| Problem statement |
Somewhere below is a line with "(setX v s).flagI = s.flagI := rfl" and, later, a line with "theorem isPlain_setX (v"; repeat those two lines and all the lines between them, exactly as they are.

| Provided records |

-- ==== Sys2Proof/Laws/State.lean ====
section
/-! SUPPORT. What each update of the state does to each field, so that no proof unfolds an update. -/

namespace Sys2Proof.Machine

/-! ### `setMem` -/

@[simp] theorem setMem_regA (m : List Host.Cell) (s : State) : (setMem m s).regA = s.regA := rfl
@[simp] theorem setMem_regX (m : List Host.Cell) (s : State) : (setMem m s).regX = s.regX := rfl
@[simp] theorem setMem_regY (m : List Host.Cell) (s : State) : (setMem m s).regY = s.regY := rfl
@[simp] theorem setMem_regS (m : List Host.Cell) (s : State) : (setMem m s).regS = s.regS := rfl
@[simp] theorem setMem_pc (m : List Host.Cell) (s : State) : (setMem m s).pc = s.pc := rfl
@[simp] theorem setMem_flagN (m : List Host.Cell) (s : State) : (setMem m s).flagN = s.flagN := rfl
@[simp] theorem setMem_flagV (m : List Host.Cell) (s : State) : (setMem m s).flagV = s.flagV := rfl
@[simp] theorem setMem_flagD (m : List Host.Cell) (s : State) : (setMem m s).flagD = s.flagD := rfl
@[simp] theorem setMem_flagI (m : List Host.Cell) (s : State) : (setMem m s).flagI = s.flagI := rfl
@[simp] theorem setMem_flagZ (m : List Host.Cell) (s : State) : (setMem m s).flagZ = s.flagZ := rfl
@[simp] theorem setMem_flagC (m : List Host.Cell) (s : State) : (setMem m s).flagC = s.flagC := rfl
@[simp] theorem setMem_mem (m : List Host.Cell) (s : State) : (setMem m s).mem = m := rfl
@[simp] theorem setMem_irqLine (m : List Host.Cell) (s : State) : (setMem m s).irqLine = s.irqLine := rfl
@[simp] theorem setMem_nmiPending (m : List Host.Cell) (s : State) : (setMem m s).nmiPending = s.nmiPending := rfl
@[simp] theorem setMem_iPoll (m : List Host.Cell) (s : State) : (setMem m s).iPoll = s.iPoll := rfl
@[simp] theorem setMem_resetLine (m : List Host.Cell) (s : State) : (setMem m s).resetLine = s.resetLine := rfl
@[simp] theorem setMem_faultMark (m : List Host.Cell) (s : State) : (setMem m s).faultMark = s.faultMark := rfl
@[simp] theorem setMem_draws (m : List Host.Cell) (s : State) : (setMem m s).draws = s.draws := rfl
@[simp] theorem setMem_params (m : List Host.Cell) (s : State) : (setMem m s).params = s.params := rfl
@[simp] theorem isPlain_setMem (m : List Host.Cell) (s : State) (addr : Addr) : (setMem m s).isPlain addr = s.isPlain addr := rfl
@[simp] theorem isRam_setMem (m : List Host.Cell) (s : State) (addr : Addr) : (setMem m s).isRam addr = s.isRam addr := rfl

/-! ### `setA` -/

@[simp] theorem setA_regA (v : Byte) (s : State) : (setA v s).regA = v := rfl
@[simp] theorem setA_regX (v : Byte) (s : State) : (setA v s).regX = s.regX := rfl
@[simp] theorem setA_regY (v : Byte) (s : State) : (setA v s).regY = s.regY := rfl
@[simp] theorem setA_regS (v : Byte) (s : State) : (setA v s).regS = s.regS := rfl
@[simp] theorem setA_pc (v : Byte) (s : State) : (setA v s).pc = s.pc := rfl
@[simp] theorem setA_flagN (v : Byte) (s : State) : (setA v s).flagN = s.flagN := rfl
@[simp] theorem setA_flagV (v : Byte) (s : State) : (setA v s).flagV = s.flagV := rfl
@[simp] theorem setA_flagD (v : Byte) (s : State) : (setA v s).flagD = s.flagD := rfl
@[simp] theorem setA_flagI (v : Byte) (s : State) : (setA v s).flagI = s.flagI := rfl
@[simp] theorem setA_flagZ (v : Byte) (s : State) : (setA v s).flagZ = s.flagZ := rfl
@[simp] theorem setA_flagC (v : Byte) (s : State) : (setA v s).flagC = s.flagC := rfl
@[simp] theorem setA_mem (v : Byte) (s : State) : (setA v s).mem = s.mem := rfl
@[simp] theorem setA_irqLine (v : Byte) (s : State) : (setA v s).irqLine = s.irqLine := rfl
@[simp] theorem setA_nmiPending (v : Byte) (s : State) : (setA v s).nmiPending = s.nmiPending := rfl
@[simp] theorem setA_iPoll (v : Byte) (s : State) : (setA v s).iPoll = s.iPoll := rfl
@[simp] theorem setA_resetLine (v : Byte) (s : State) : (setA v s).resetLine = s.resetLine := rfl
@[simp] theorem setA_faultMark (v : Byte) (s : State) : (setA v s).faultMark = s.faultMark := rfl
@[simp] theorem setA_draws (v : Byte) (s : State) : (setA v s).draws = s.draws := rfl
@[simp] theorem setA_params (v : Byte) (s : State) : (setA v s).params = s.params := rfl
@[simp] theorem byteAt_setA (v : Byte) (s : State) (addr : Addr) : byteAt (setA v s) addr = byteAt s addr := rfl
@[simp] theorem isPlain_setA (v : Byte) (s : State) (addr : Addr) : (setA v s).isPlain addr = s.isPlain addr := rfl
@[simp] theorem isRam_setA (v : Byte) (s : State) (addr : Addr) : (setA v s).isRam addr = s.isRam addr := rfl

/-! ### `setX` -/

@[simp] theorem setX_regA (v : Byte) (s : State) : (setX v s).regA = s.regA := rfl
@[simp] theorem setX_regX (v : Byte) (s : State) : (setX v s).regX = v := rfl
@[simp] theorem setX_regY (v : Byte) (s : State) : (setX v s).regY = s.regY := rfl
@[simp] theorem setX_regS (v : Byte) (s : State) : (setX v s).regS = s.regS := rfl
@[simp] theorem setX_pc (v : Byte) (s : State) : (setX v s).pc = s.pc := rfl
@[simp] theorem setX_flagN (v : Byte) (s : State) : (setX v s).flagN = s.flagN := rfl
@[simp] theorem setX_flagV (v : Byte) (s : State) : (setX v s).flagV = s.flagV := rfl
@[simp] theorem setX_flagD (v : Byte) (s : State) : (setX v s).flagD = s.flagD := rfl
@[simp] theorem setX_flagI (v : Byte) (s : State) : (setX v s).flagI = s.flagI := rfl
@[simp] theorem setX_flagZ (v : Byte) (s : State) : (setX v s).flagZ = s.flagZ := rfl
@[simp] theorem setX_flagC (v : Byte) (s : State) : (setX v s).flagC = s.flagC := rfl
@[simp] theorem setX_mem (v : Byte) (s : State) : (setX v s).mem = s.mem := rfl
@[simp] theorem setX_irqLine (v : Byte) (s : State) : (setX v s).irqLine = s.irqLine := rfl
@[simp] theorem setX_nmiPending (v : Byte) (s : State) : (setX v s).nmiPending = s.nmiPending := rfl
@[simp] theorem setX_iPoll (v : Byte) (s : State) : (setX v s).iPoll = s.iPoll := rfl
@[simp] theorem setX_resetLine (v : Byte) (s : State) : (setX v s).resetLine = s.resetLine := rfl
@[simp] theorem setX_faultMark (v : Byte) (s : State) : (setX v s).faultMark = s.faultMark := rfl
@[simp] theorem setX_draws (v : Byte) (s : State) : (setX v s).draws = s.draws := rfl
@[simp] theorem setX_params (v : Byte) (s : State) : (setX v s).params = s.params := rfl
@[simp] theorem byteAt_setX (v : Byte) (s : State) (addr : Addr) : byteAt (setX v s) addr = byteAt s addr := rfl
@[simp] theorem isPlain_setX (v : Byte) (s : State) (addr : Addr) : (setX v s).isPlain addr = s.isPlain addr := rfl
@[simp] theorem isRam_setX (v : Byte) (s : State) (addr : Addr) : (setX v s).isRam addr = s.isRam addr := rfl

/-! ### `setY` -/

@[simp] theorem setY_regA (v : Byte) (s : State) : (setY v s).regA = s.regA := rfl
@[simp] theorem setY_regX (v : Byte) (s : State) : (setY v s).regX = s.regX := rfl
@[simp] theorem setY_regY (v : Byte) (s : State) : (setY v s).regY = v := rfl
@[simp] theorem setY_regS (v : Byte) (s : State) : (setY v s).regS = s.regS := rfl
@[simp] theorem setY_pc (v : Byte) (s : State) : (setY v s).pc = s.pc := rfl
@[simp] theorem setY_flagN (v : Byte) (s : State) : (setY v s).flagN = s.flagN := rfl
@[simp] theorem setY_flagV (v : Byte) (s : State) : (setY v s).flagV = s.flagV := rfl
@[simp] theorem setY_flagD (v : Byte) (s : State) : (setY v s).flagD = s.flagD := rfl
@[simp] theorem setY_flagI (v : Byte) (s : State) : (setY v s).flagI = s.flagI := rfl
@[simp] theorem setY_flagZ (v : Byte) (s : State) : (setY v s).flagZ = s.flagZ := rfl
@[simp] theorem setY_flagC (v : Byte) (s : State) : (setY v s).flagC = s.flagC := rfl
@[simp] theorem setY_mem (v : Byte) (s : State) : (setY v s).mem = s.mem := rfl
@[simp] theorem setY_irqLine (v : Byte) (s : State) : (setY v s).irqLine = s.irqLine := rfl
@[simp] theorem setY_nmiPending (v : Byte) (s : State) : (setY v s).nmiPending = s.nmiPending := rfl
@[simp] theorem setY_iPoll (v : Byte) (s : State) : (setY v s).iPoll = s.iPoll := rfl
@[simp] theorem setY_resetLine (v : Byte) (s : State) : (setY v s).resetLine = s.resetLine := rfl
@[simp] theorem setY_faultMark (v : Byte) (s : State) : (setY v s).faultMark = s.faultMark := rfl
@[simp] theorem setY_draws (v : Byte) (s : State) : (setY v s).draws = s.draws := rfl
@[simp] theorem setY_params (v : Byte) (s : State) : (setY v s).params = s.params := rfl
@[simp] theorem byteAt_setY (v : Byte) (s : State) (addr : Addr) : byteAt (setY v s) addr = byteAt s addr := rfl
@[simp] theorem isPlain_setY (v : Byte) (s : State) (addr : Addr) : (setY v s).isPlain addr = s.isPlain addr := rfl
@[simp] theorem isRam_setY (v : Byte) (s : State) (addr : Addr) : (setY v s).isRam addr = s.isRam addr := rfl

| Expected output |
@[simp] theorem setX_flagI (v : Byte) (s : State) : (setX v s).flagI = s.flagI := rfl
@[simp] theorem setX_flagZ (v : Byte) (s : State) : (setX v s).flagZ = s.flagZ := rfl
@[simp] theorem setX_flagC (v : Byte) (s : State) : (setX v s).flagC = s.flagC := rfl
@[simp] theorem setX_mem (v : Byte) (s : State) : (setX v s).mem = s.mem := rfl
@[simp] theorem setX_irqLine (v : Byte) (s : State) : (setX v s).irqLine = s.irqLine := rfl
@[simp] theorem setX_nmiPending (v : Byte) (s : State) : (setX v s).nmiPending = s.nmiPending := rfl
@[simp] theorem setX_iPoll (v : Byte) (s : State) : (setX v s).iPoll = s.iPoll := rfl
@[simp] theorem setX_resetLine (v : Byte) (s : State) : (setX v s).resetLine = s.resetLine := rfl
@[simp] theorem setX_faultMark (v : Byte) (s : State) : (setX v s).faultMark = s.faultMark := rfl
@[simp] theorem setX_draws (v : Byte) (s : State) : (setX v s).draws = s.draws := rfl
@[simp] theorem setX_params (v : Byte) (s : State) : (setX v s).params = s.params := rfl
@[simp] theorem byteAt_setX (v : Byte) (s : State) (addr : Addr) : byteAt (setX v s) addr = byteAt s addr := rfl
@[simp] theorem isPlain_setX (v : Byte) (s : State) (addr : Addr) : (setX v s).isPlain addr = s.isPlain addr := rfl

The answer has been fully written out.